Dan: So giving weapons to everyone and then letting them all kill each other. That’s your plan?
Rachel: At least people can defend themselves; at least it will be a fair fight.
Dan: Don’t you already have enough blood on your hands?
Aaron: It’s more than that. It’s medicine and clean water and reason. It means I don’t have to be afraid of someone coming for me or my wife. We can help people. We can make things better.
Dan and his group represent the cyclical view, maintaining that if electricity is restored, then men like Monroe will be joined by everyone else in returning to wholesale slaughter — indeed, while our heroes refer to the electricity as “light,” the villains more frequently refer to it as “power.” Yet here, Rachel, and especially Aaron, speak on behalf of the progressive view (e.g., turning the lights back on, restoring reason, making things better).

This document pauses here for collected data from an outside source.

theorem witness_PeerMovesOnlyWhenEnableFalls :
    (after (exec (.continueTransaction false) (opened .data false)) fun _ => ()) = some () ∧
    (after (exec .endTransaction (opened .data false)) fun _ => ()) = some () ∧
    (after (exec (.pinWrite .e false) (opened .data false)) fun _ => ()) = some () ∧
    (after (exec (.beginTransaction true false) ready) fun _ => ()) = some () ∧
    (opened .data false).pin.e = .held true ∧ ready.pin.e = .held false ∧
    ({ opened .data false with dir := .input } : State).dir ≠ .output := by decide

theorem witness_PeerExecutesACommand : AbleIdle ready ∧ ready.peer.sync = .paired := ⟨able_ready, rfl⟩

/-- A DDRAM cell at the last address that is stated to be one, a CGRAM cell at the last address, a counter that steps. -/
theorem witness_PeerStoresADataByte : AbleIdle ready ∧ ready.peer.sync = .paired ∧
    (selectedCell { pairedPeer.regs with ac := 0x4F } = (.ddram, 0x4F) ∧ ddramStated 0x4F = true ∧ ddramStated 0x1F = true) ∧
    selectedCell { pairedPeer.regs with ac := 0x3F, ram := .cgram } = (.cgram, 0x3F) ∧
    (pairedPeer.regs.cursorRight = true ∧ acStepStated true .ddram 0x1E = true ∧ acStepStated true .cgram 0x3E = true) ∧
    (leftPeer.sync = .paired ∧ leftPeer.regs.cursorRight = false ∧ acStepStated false .ddram 0x01 = true ∧
      acStepStated false .ddram 0x41 = true ∧ acStepStated false .cgram 0x01 = true) ∧
    operandBytes [0x41, 0x42] 1 = [0x41#8] ∧ interpret (operandBytes [0x0D, 0x41] 2) = [(.data, 0x41)] ∧
    interpret [0x60, 0x37] = [(.data, 0x07)] :=
  ⟨able_ready, rfl, by decide, by decide, by decide, by decide, by decide, by decide, by decide⟩

theorem witness_ReadsLeaveTheRams : AbleIdle ready ∧ ready.peer.sync = .paired ∧ ready.peer.regs.cursorRight = true ∧
    (∀ k, k < 12 → acStepStated true ready.peer.regs.ram (acMoved true ready.peer.regs.ac k) = true) ∧
    leftPeer.sync = .paired ∧ leftPeer.regs.cursorRight = false ∧
    ∀ k, k < 3 → acStepStated false leftPeer.regs.ram (acMoved false leftPeer.regs.ac k) = true :=
  ⟨able_ready, rfl, rfl, by decide, rfl, rfl, by decide⟩

theorem witness_EnableSynchronisesThePeer : (configured testConfig).fault = none ∧
    (configured testConfig).life = .pinsConfigured ∧ configWf (configured testConfig).cfg = true ∧
    (configured testConfig).phase = .idle ∧ (configured testConfig).peer.sync = .waking 0 := by decide

theorem witness_GlyphRowsLandInCgram : (AbleIdle ready ∧ ready.peer.sync = .paired ∧ ready.peer.regs.cursorRight = true ∧ 7 < 8) ∧
    (AbleIdle { ready with peer := leftPeer } ∧ leftPeer.sync = .paired ∧ leftPeer.regs.cursorRight = false ∧ 0 < 1 ∧ 1 < 8) :=
  ⟨⟨able_ready, rfl, rfl, by decide⟩,
    ⟨⟨able_ready.alive, able_ready.ready, able_ready.config⟩, able_ready.idle⟩, rfl, rfl, by decide, by decide⟩

theorem witness_TextLandsInDdram : AbleIdle ready ∧ ready.peer.sync = .paired ∧ ready.peer.regs.cursorRight = true ∧
    (List.replicate 32 0x20#8).length ≤ 32 ∧
    interpret (List.replicate 32 0x20#8) = (List.replicate 32 0x20#8).map (fun b => (.data, b)) ∧
    (0x41#8 :: 0x0A :: List.replicate 16 0x42).length ≤ 32 ∧ (List.replicate 16 0x42#8).length ≤ 16 ∧
    interpret (0x41#8 :: 0x0A :: List.replicate 16 0x42) =
      [0x41#8].map (fun b => (.data, b)) ++ (.command, 0xC0) :: (List.replicate 16 0x42#8).map fun b => (.data, b) :=
  ⟨able_ready, rfl, rfl, by decide, by decide, by decide, by decide, by decide⟩

/-- A state of each lifecycle state meets the invariant and has a next step. -/
theorem witness_StepKeepsTheInvariant :
    StateInv { fresh testConfig with calls := [0b100000] } ∧ StateInv { configured testConfig with calls := [0b100001] } ∧
    StateInv { ready with calls := [0b100111] } ∧ StateInv { loneOpened with calls := [0b000010] } ∧
    (after (step { fresh testConfig with calls := [0b100000] }) fun _ => ()) = some () ∧
    (after (step { ready with calls := [0b100111] }) fun _ => ()) = some () := by
  refine ⟨?_, ?_, ?_, ?_, by decide, by decide⟩
  · exact ⟨by decide, by decide, fun h => absurd h (by decide), by decide, by decide, fun h => absurd h (by decide), by decide, by decide, by decide, by decide, by decide⟩
  · exact ⟨by decide, by decide, fun h => absurd h (by decide), by decide, by decide, fun h => absurd h (by decide), by decide, by decide, by decide, by decide, by decide⟩
  · exact ⟨by decide, by decide, fun _ => ⟨by decide, by decide, by simp [ready, pairedPeer], by simp [ready, pairedPeer]⟩,
      by decide, by decide, fun h => absurd h (by decide), by decide, by decide, by decide, by decide, by decide⟩
  · exact ⟨by decide, by decide,
      fun _ => ⟨by decide, by decide, by simp [loneOpened, opened, ready, pairedPeer], by simp [loneOpened, opened, ready, pairedPeer]⟩,
      by decide, by decide, fun _ => ⟨rfl, rfl, .command, rfl⟩, by decide, by decide, by decide, by decide, by decide⟩
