-- ==== Sys2Proof/Machine/Flags.lean ====
section
/-! DEFINITION. The status register's flags and the one flag computation (spec/10_state.md R20, spec/40_move.md
R79). -/

namespace Sys2Proof.Machine

/-- Zero, bit 0 of `SR` (R20). -/
def State.zFlag (s : State) : Bool := s.sr.getLsbD 0

/-- Negative, bit 1 of `SR` (R20). -/
def State.nFlag (s : State) : Bool := s.sr.getLsbD 1

/-- `SR` with Z and N replaced and bits 31:2 kept. -/
def withFlags (sr : Word) (z n : Bool) : Word := sr.extractLsb' 2 30 ++ BitVec.ofBool n ++ BitVec.ofBool z

/-- `update_flags()` (R79): Z and N from the last-written cache; the other bits are not touched. -/
def State.updateFlags (s : State) : State :=
  { s with sr := withFlags s.sr (s.last == 0) (s.last.getLsbD 31) }

end Sys2Proof.Machine
end

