-- ==== Sys2Proof/Laws/Decode.lean ====
section
/-! SUPPORT. The words of the decoder and encoder as numbers: each field by division, and the packed word as a sum. -/

namespace Sys2Proof

/-- Concatenation as arithmetic. -/
theorem append_toNat {m n : Nat} (x : BitVec m) (y : BitVec n) : (x ++ y).toNat = x.toNat * 2 ^ n + y.toNat := by
  rw [BitVec.toNat_append, ← Nat.shiftLeft_add_eq_or_of_lt y.isLt, Nat.shiftLeft_eq]

/-- The packed word is R51's formula. -/
theorem packWord_toNat (z : BitVec 2) (f : BitVec 6) (s d : BitVec 5) (m : BitVec 3) (o : BitVec 8) :
    (packWord z f s d m o).toNat
      = o.toNat + m.toNat * 2 ^ 8 + d.toNat * 2 ^ 14 + s.toNat * 2 ^ 19 + f.toNat * 2 ^ 24 + z.toNat * 2 ^ 30 := by
  unfold packWord
  rw [append_toNat, append_toNat, append_toNat, append_toNat, append_toNat, append_toNat, BitVec.toNat_ofNat]
  omega

theorem opcodeField_toNat (w : Word) : (opcodeField w).toNat = w.toNat % 2 ^ 8 := by
  simp [opcodeField, BitVec.extractLsb'_toNat]

theorem modeField_toNat (w : Word) : (modeField w).toNat = w.toNat / 2 ^ 8 % 2 ^ 3 := by
  simp [modeField, BitVec.extractLsb'_toNat, Nat.shiftRight_eq_div_pow]

theorem destField_toNat (w : Word) : (destField w).toNat = w.toNat / 2 ^ 14 % 2 ^ 5 := by
  simp [destField, BitVec.extractLsb'_toNat, Nat.shiftRight_eq_div_pow]

theorem srcField_toNat (w : Word) : (srcField w).toNat = w.toNat / 2 ^ 19 % 2 ^ 5 := by
  simp [srcField, BitVec.extractLsb'_toNat, Nat.shiftRight_eq_div_pow]

theorem offsetField_toNat (w : Word) : (offsetField w).toNat = w.toNat / 2 ^ 24 % 2 ^ 6 := by
  simp [offsetField, BitVec.extractLsb'_toNat, Nat.shiftRight_eq_div_pow]

theorem sizeField_toNat (w : Word) : (sizeField w).toNat = w.toNat / 2 ^ 30 := by
  have := w.isLt
  simp [sizeField, BitVec.extractLsb'_toNat, Nat.shiftRight_eq_div_pow]
  omega

theorem byteOf_toNat (v : Word) (k : Nat) : (byteOf v k).toNat = v.toNat / 2 ^ (8 * k) % 2 ^ 8 := by
  simp [byteOf, BitVec.extractLsb'_toNat, Nat.shiftRight_eq_div_pow]

/-- A word put together from its own bytes. -/
theorem wordOfBytes_byteOf (w : Word) : wordOfBytes (byteOf w 3) (byteOf w 2) (byteOf w 1) (byteOf w 0) = w := by
  apply BitVec.eq_of_toNat_eq
  have := w.isLt
  unfold wordOfBytes
  rw [append_toNat, append_toNat, append_toNat]
  simp only [byteOf_toNat]
  omega

/-- Decoding answers an instruction exactly through the opcode's id and the three extractions. -/
theorem decode_eq_instr {w : Word} {i : Instr} (h : decode w = .instr i) :
    ∃ op, opcodeOfId (opcodeField w) = some op ∧ i = instrOf op (modeOfCode (modeField w)) (fieldsOfWord w) := by
  unfold decode at h
  split at h
  · cases h; exact ⟨_, ‹_›, rfl⟩
  · cases h

/-- The marker carries the word that was decoded (R60). -/
theorem decode_eq_unrecognized {w v : Word} (h : decode w = .unrecognized v) :
    v = w ∧ opcodeOfId (opcodeField w) = none := by
  unfold decode at h
  split at h
  · cases h
  · cases h; exact ⟨rfl, ‹_›⟩

end Sys2Proof
end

The Christian view of history as Bebbington presents it is marked by three characteristics: “that God intervenes in it; that he guides it in a straight line; and that he will bring it to the conclusion he has planned.” Of course, history can appear cyclical at times, as it might when one is reading from Judges to 2nd Chronicles. Nonetheless, as Bebbington observes, these apparent cycles are all subsumed in a greater directed providence. The progressive view of history was in some ways born out of Christianity, and shared its more linear approach and, to a degree, its teleological interest in a better future. Yet the outcome of the progressive future is far less certain than that of Christian eschatology and can appear unrealistic, given how much savagery and bloodshed humanity still demonstrates despite our advances.
We can never be entirely free of the particular historical moment we inhabit. Yet at least one facet of wisdom involves being able to take steps to keep ourselves from becoming so caught up in current events that we cannot rightly estimate our place in the larger outline of history. To do so, we must first understand what we mean by history, and shows like Revolution, even if they may not finally embrace a truly Christian vision, can help us toward seeing ourselves for what we are: characters in one scene of a much grander story.